FRA-1 as a driver of tumour heterogeneity: a nexus between oncogenes and embryonic signalling pathways in cancer

Abstract

Tumour heterogeneity is a major factor undermining the success of therapies targeting metastatic cancer. Two major theories are thought to explain the phenomenon of heterogeneity in cancer--clonal evolution and cell plasticity. In this review, we examine a growing body of work implicating the transcription factor FOS-related antigen 1 (FRA-1) as a central node in tumour cell plasticity networks, and discuss mechanisms regulating its activity in cancer cells. We also discuss evidence from the FRA-1 perspective supporting the notion that clonal selection and cell plasticity represent two sides of the same coin. We propose that FRA-1-overexpressing clones featuring high plasticity undergo positive selection during consecutive stages of multistep tumour progression. This model underscores a potential mechanism through which tumour cells retaining elevated levels of plasticity acquire a selective advantage over other clonal populations within a tumour.

Figure 1. Mechanisms regulating FRA-1 accumulation in tumour cells.

Transcription of the FRA-1 gene, FOSL1, is regulated by various transcription factors that bind to its promoter and/or intron 1, as well as by chromatin remodelling factors. Once transcribed, FOSL1 transcripts can be targeted for degradation by several species of miRNAs. The FRA-1 protein itself is highly labile and is targeted to the proteasome for destruction through an ubiquitin-independent route. This process is antagonized by phosphorylation of FRA-1 by MEK-ERK-RSK or PKCθ-SPAK1 induced.

Figure 2. Interactions between FRA-1 and EMT-TF/miR loops.

(a) FRA-1 can directly regulate transcription of ZEB proteins, which control cell plasticity by operating in a double-negative feedback loop with miR-200 family members. Expression of FRA-1 is repressed by p53-inducible miR-34, which acts in a double-negative feedback loop with SNAIL1. (b) Identification of a potential miR-200 recognition element in the 3′-UTR of FOSL1.

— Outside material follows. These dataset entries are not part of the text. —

/-- CALL and CALLR with a free quarter (R185, R198): LNK takes the return address, the window slides up by 24 words, W8 to W31
of the new window read zero, W0 to W7 are the caller's W24 to W31, and nothing outside the context changes. At depth 31
they raise CALLDEPTH, and a target outside the code store raises IPRANGE. -/
def Obligations.CallSlidesTheWindow : Prop :=
  ∀ (s : State) (c : CtxId) (off : BitVec 18) (a : Reg), Issues s c →
    let x := s.ctx c
    let good := fun (i : Instr) (target : Nat) => ∃ t, exec i s = .next t ∧ OnlyContext c s t ∧
      let y := t.ctx c
      y.ip = target ∧ y.lnk = BitVec.ofNat 24 ((x.ip + 1) % 16384) ∧ y.wb = (x.wb + 24) % 192 ∧ y.res = x.res + 24 ∧
      y.depth = x.depth + 1 ∧ (∀ k, 8 ≤ k → k < 32 → y.w k = 0) ∧ (∀ k, k < 8 → y.w k = x.w (24 + k)) ∧
      y.fl = x.fl ∧ y.f = x.f ∧ y.acc = x.acc ∧ y.pl = x.pl ∧ y.ph = x.ph ∧ y.loops = x.loops
    let target := (x.ip : Int) + off.toInt
    let u := (x.w a.toNat).toNat
    x.owes x.upRefs = false → x.owes (x.wRefs a 1) = false →
      (x.depth < 31 → x.res < 176 →
        (0 ≤ target → target ≤ 16383 → good (.call c off) target.toNat) ∧ (u ≤ 16383 → good (.callr c 0 a 0) u)) ∧
      (x.depth < 31 → (target < 0 ∨ 16383 < target → exec (.call c off) s = .next ((s.countIssue c).instrFault c .ipRange)) ∧
        (16383 < u → exec (.callr c 0 a 0) s = .next ((s.countIssue c).instrFault c .ipRange))) ∧
      (x.depth = 31 → exec (.call c off) s = .next ((s.countIssue c).instrFault c .callDepth) ∧
        exec (.callr c 0 a 0) s = .next ((s.countIssue c).instrFault c .callDepth))

/-- RET (R185): with the caller's window resident the window slides back by 24 words, every loop level of this call depth ends,
issue goes on at LNK, and nothing outside the context changes; at depth 0 it raises RETDEPTH. A call with 176 resident words
writes the 24 oldest to spill block DEPTH − 6 before it slides (R186); a return whose caller's words were spilled reads block
DEPTH − 1 back into the caller's W0 to W23. -/
def Obligations.ReturnsSpillsAndFills : Prop :=
  ∀ (s : State) (c : CtxId) (off : BitVec 18) (d a b : Reg), Issues s c →
    let x := s.ctx c
    let target := (x.ip : Int) + off.toInt
    (0 < x.depth → x.res ≠ 32 → ∃ t, exec (.ret c 0 0 0) s = .next t ∧ OnlyContext c s t ∧
      let y := t.ctx c
      y.ip = x.lnk.toNat % 16384 ∧ y.wb = (x.wb + 168) % 192 ∧ y.res = x.res - 24 ∧ y.depth = x.depth - 1 ∧ y.ring = x.ring ∧
      y.fl = x.fl ∧ y.lnk = x.lnk ∧
      y.lcfgDepth = ((List.range x.lcfgDepth).filter (fun k => decide ((x.loop k).ld ≠ x.depth))).length) ∧
    (x.depth = 0 → exec (.ret c 0 0 0) s = .next ((s.countIssue c).instrFault c .retDepth)) ∧
    (d ≠ 0 ∨ a ≠ 0 ∨ b ≠ 0 → exec (.ret c d a b) s = .next ((s.countIssue c).instrFault c .illegal)) ∧
    (x.owes x.upRefs = false → x.depth < 31 → x.res = 176 → 0 ≤ target → target ≤ 16383 →
      ∃ t, exec (.call c off) s = .next t ∧ (t.ctx c).res = 176 ∧ (t.ctx c).depth = x.depth + 1 ∧
        t.memory = ((s.setCtx c { x with lnk := BitVec.ofNat 24 ((x.ip + 1) % 16384) }).spillStore c (x.depth - 6)
          ((List.range 24).map (fun k => Map.get (fun _ => 0) x.ring ((x.wb + 48 + k) % 192)))).memory) ∧
    (x.owes x.downRefs = false → 0 < x.depth → x.res = 32 →
      ∃ t, exec (.ret c 0 0 0) s = .next t ∧ (t.ctx c).res = 32 ∧ (t.ctx c).depth = x.depth - 1 ∧ t.memory = s.memory ∧
        (∀ k, k < 24 → (t.ctx c).w k = (s.spillLoad c (x.depth - 1))[k]?.getD 0))

/-! ### Loads, stores and slots -/

/-- The address forms (R194): displacement, post-increment, pre-decrement and indexed, modulo 2²⁴; the step is X, or the
access width where X is 0; MODE 3 raises ILLEGAL before anything else, and a register group that leaves W0 to W31 raises
REGRANGE (R191). -/
def Obligations.AddressForms : Prop :=
  ∀ (s : State) (c : CtxId) (d a : Reg) (mode : BitVec 3) (i : Reg) (e : Ecc),
    let x := s.ctx c
    let b := x.w a.toNat
    (∀ n : Nat,
      let step : Word := if i = 0 then BitVec.ofNat 24 n else i.zeroExtend 24
      (mode = 0 → mAddr x n a mode i = (b + i.zeroExtend 24, none)) ∧
      (mode = 1 → mAddr x n a mode i = (b, some (b + step))) ∧
      (mode = 2 → mAddr x n a mode i = (b - step, some (b - step))) ∧
      (4 ≤ mode.toNat → mAddr x n a mode i = (b + BitVec.ofNat 24 ((x.w i.toNat).toNat * (mode.toNat - 3)), none))) ∧
    (Issues s c →
      exec (.ld c d a 3 i e) s = .next ((s.countIssue c).instrFault c .illegal) ∧ exec (.ldp c d a 3 i e) s = .next ((s.countIssue c).instrFault c .illegal) ∧
      exec (.ldt c d a 3 i e) s = .next ((s.countIssue c).instrFault c .illegal) ∧ exec (.st c d a 3 i) s = .next ((s.countIssue c).instrFault c .illegal) ∧
      exec (.stp c d a 3 i) s = .next ((s.countIssue c).instrFault c .illegal) ∧ exec (.stt c d a 3 i) s = .next ((s.countIssue c).instrFault c .illegal) ∧
      (mode ≠ 3 → 30 < d.toNat → exec (.ldp c d a mode i e) s = .next ((s.countIssue c).instrFault c .regRange) ∧
        exec (.stp c d a mode i) s = .next ((s.countIssue c).instrFault c .regRange)) ∧
      (mode ≠ 3 → 29 < d.toNat → exec (.ldt c d a mode i e) s = .next ((s.countIssue c).instrFault c .regRange) ∧
        exec (.stt c d a mode i) s = .next ((s.countIssue c).instrFault c .regRange)))

/-- The base register's update, lost where a load's destinations include it (R195). -/
def Sys2Proof.Claims.baseWrites (x : Context) (a : Reg) (u : Option Word) (dests : List Nat) : List RegWrite :=
  match u with
  | some v => if x.wi a.toNat ∈ dests then [] else [.ring (x.wi a.toNat) v]
  | none => []
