theorem execTimeSliceExpiry_keeps {o : State} : ∀ x0 x1, Keep o x1 → KeepX o (execTimeSliceExpiry x0 x1) := by
  intro x0 x1 h0
  unfold execTimeSliceExpiry
  with_reducible repeat' (first
    | assumption | apply keepX_next | exact keepX_fault | apply keepX_ite | apply State.switchAway_keeps
    | apply State.setCtx_keeps | split | refine keep_ofO ?_ (by assumption))

theorem execPreloadComplete_keeps {o : State} : ∀ x0 x1 x2 x3 x4, Keep o x4 → KeepX o (execPreloadComplete x0 x1 x2 x3 x4) := by
  intro x0 x1 x2 x3 x4 h0
  unfold execPreloadComplete
  with_reducible repeat' (first
    | assumption | apply keepX_next | exact keepX_fault | apply keepX_ite | apply State.preloadEnds_keeps)

theorem execPreemption_keeps {o : State} : ∀ x0 x1, Keep o x1 → KeepX o (execPreemption x0 x1) := by
  intro x0 x1 h0
  unfold execPreemption
  with_reducible repeat' (first
    | assumption | apply keepX_next | exact keepX_fault | apply keepX_ite | apply State.switchAway_keeps
    | apply State.setCtx_keeps | apply State.traceEvent_keeps | apply State.bump_keeps | dsimp only | split
    | refine keep_ofO ?_ (by assumption))

theorem execTaskSaveComplete_keeps {o : State} : ∀ x0 x1, Keep o x1 → KeepX o (execTaskSaveComplete x0 x1) := by
  intro x0 x1 h0
  unfold execTaskSaveComplete
  with_reducible repeat' (first
    | assumption | apply keepX_next | exact keepX_fault | apply keepX_ite | apply State.saveEnds_keeps)

theorem execTaskRestoreComplete_keeps {o : State} : ∀ x0 x1, Keep o x1 → KeepX o (execTaskRestoreComplete x0 x1) := by
  intro x0 x1 h0
  unfold execTaskRestoreComplete
  with_reducible repeat' (first
    | assumption | apply keepX_next | exact keepX_fault | apply keepX_ite | apply State.restoreEnds_keeps)

theorem execBudgetAlert_keeps {o : State} : ∀ x0 x1, Keep o x1 → KeepX o (execBudgetAlert x0 x1) := by
  intro x0 x1 h0
  unfold execBudgetAlert
  with_reducible repeat' (first
    | assumption | apply keepX_next | exact keepX_fault | apply keepX_ite | apply State.raiseAlert_keeps
    | apply State.setCtx_keeps)

theorem execAlertRequest_keeps {o : State} : ∀ x0 x1 x2 x3, Keep o x3 → KeepX o (execAlertRequest x0 x1 x2 x3) := by
  intro x0 x1 x2 x3 h0
  unfold execAlertRequest
  with_reducible repeat' (first
    | assumption | intro _ | exact keepX_fault | apply keepX_ite | apply State.wardenWrite_keeps
    | apply State.raiseAlert_keeps)

end Sys2Proof.Machine
end

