-- ==== Sys2Proof/Laws/KeepLinks.lean ====
section
/-! SUPPORT. One lemma per meaning and operation of links, host interface and pair events: it keeps the waiting commands, the member, the die
and the canonical form of the memories. -/

namespace Sys2Proof.Machine

/-! ### Links -/

theorem State.enterLink_keeps {o : State} : ∀ x0 x1 x2, Keep o x0 → Keep o (State.enterLink x0 x1 x2) := by
  intro x0 x1 x2 h0
  unfold State.enterLink
  with_reducible repeat' (first | assumption | apply State.setRegField_keeps | apply State.log_keeps)

theorem State.takeAck_keeps {o : State} : ∀ x0 x1 x2, Keep o x0 → Keep o (State.takeAck x0 x1 x2) := by
  intro x0 x1 x2 h0
  unfold State.takeAck
  with_reducible repeat' (first | assumption | apply keep_ite | apply State.setLink_keeps)

theorem State.nak_keeps {o : State} : ∀ x0 x1, Keep o x0 → Keep o (State.nak x0 x1) := by
  intro x0 x1 h0
  unfold State.nak
  with_reducible repeat' (first | assumption | apply State.setLink_keeps)

theorem State.resolve_keeps {o : State} : ∀ x0 x1 x2, Keep o x0 → Keep o (State.resolve x0 x1 x2) := by
  intro x0 x1 x2 h0
  unfold State.resolve
  with_reducible repeat' (first | assumption | apply State.egressNow_keeps | split)

theorem State.linkLeaves_keeps {o : State} : ∀ x0 x1 x2, Keep o x0 → Keep o (State.linkLeaves x0 x1 x2) := by
  intro x0 x1 x2 h0
  unfold State.linkLeaves
  with_reducible repeat' (first
    | assumption | intro _ | apply keep_ite | apply keep_foldl | apply State.enterLink_keeps
    | apply State.setLink_keeps | apply State.log_keeps | apply State.bumpBy_keeps | apply State.resolve_keeps)

theorem State.linkOff_keeps {o : State} : ∀ x0 x1, Keep o x0 → Keep o (State.linkOff x0 x1) := by
  intro x0 x1 h0
  unfold State.linkOff
  with_reducible repeat' (first
    | assumption | apply keep_ite | apply State.setRegField_keeps | apply State.linkLeaves_keeps
    | apply State.enterLink_keeps)

theorem State.legacyStops_keeps {o : State} : ∀ x0, Keep o x0 → Keep o (State.legacyStops x0) := by
  intro x0 h0
  unfold State.legacyStops
  with_reducible repeat' (first
    | assumption | apply State.setRegField_keeps | (apply keep_same <;> first | apply State.masterLeaves_keeps))

theorem State.fenceSelf_keeps {o : State} : ∀ x0, Keep o x0 → Keep o (State.fenceSelf x0) := by
  intro x0 h0
  unfold State.fenceSelf
  with_reducible repeat' (first
    | assumption | intro _ | apply keep_ite | apply keep_foldl | apply State.bankLosesVio_keeps
    | apply State.linkOff_keeps | apply State.setRegField_keeps | apply State.legacyStops_keeps
    | apply State.setPairRole_keeps | apply State.setPairState_keeps | (apply keep_same <;> first | assumption))

theorem State.dieFault_keeps {o : State} : ∀ x0 x1 x2, Keep o x0 → Keep o (State.dieFault x0 x1 x2) := by
  intro x0 x1 x2 h0
  unfold State.dieFault
  with_reducible repeat' (first | assumption | apply keep_ite | apply State.fenceSelf_keeps | apply State.log_keeps)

Figure 3. Contribution of FRA-1 to tumour cell plasticity control during cancer progression.

In this model, positive selection of tumour cell clones overexpressing FRA-1 during cancer progression is predicted to generate EMT-committed cell populations. The enhanced plasticity of these populations may then contribute to tumour heterogeneity, by enabling epithelial or mesenchymal phenotypes to be adopted in response to micro-environmental cues.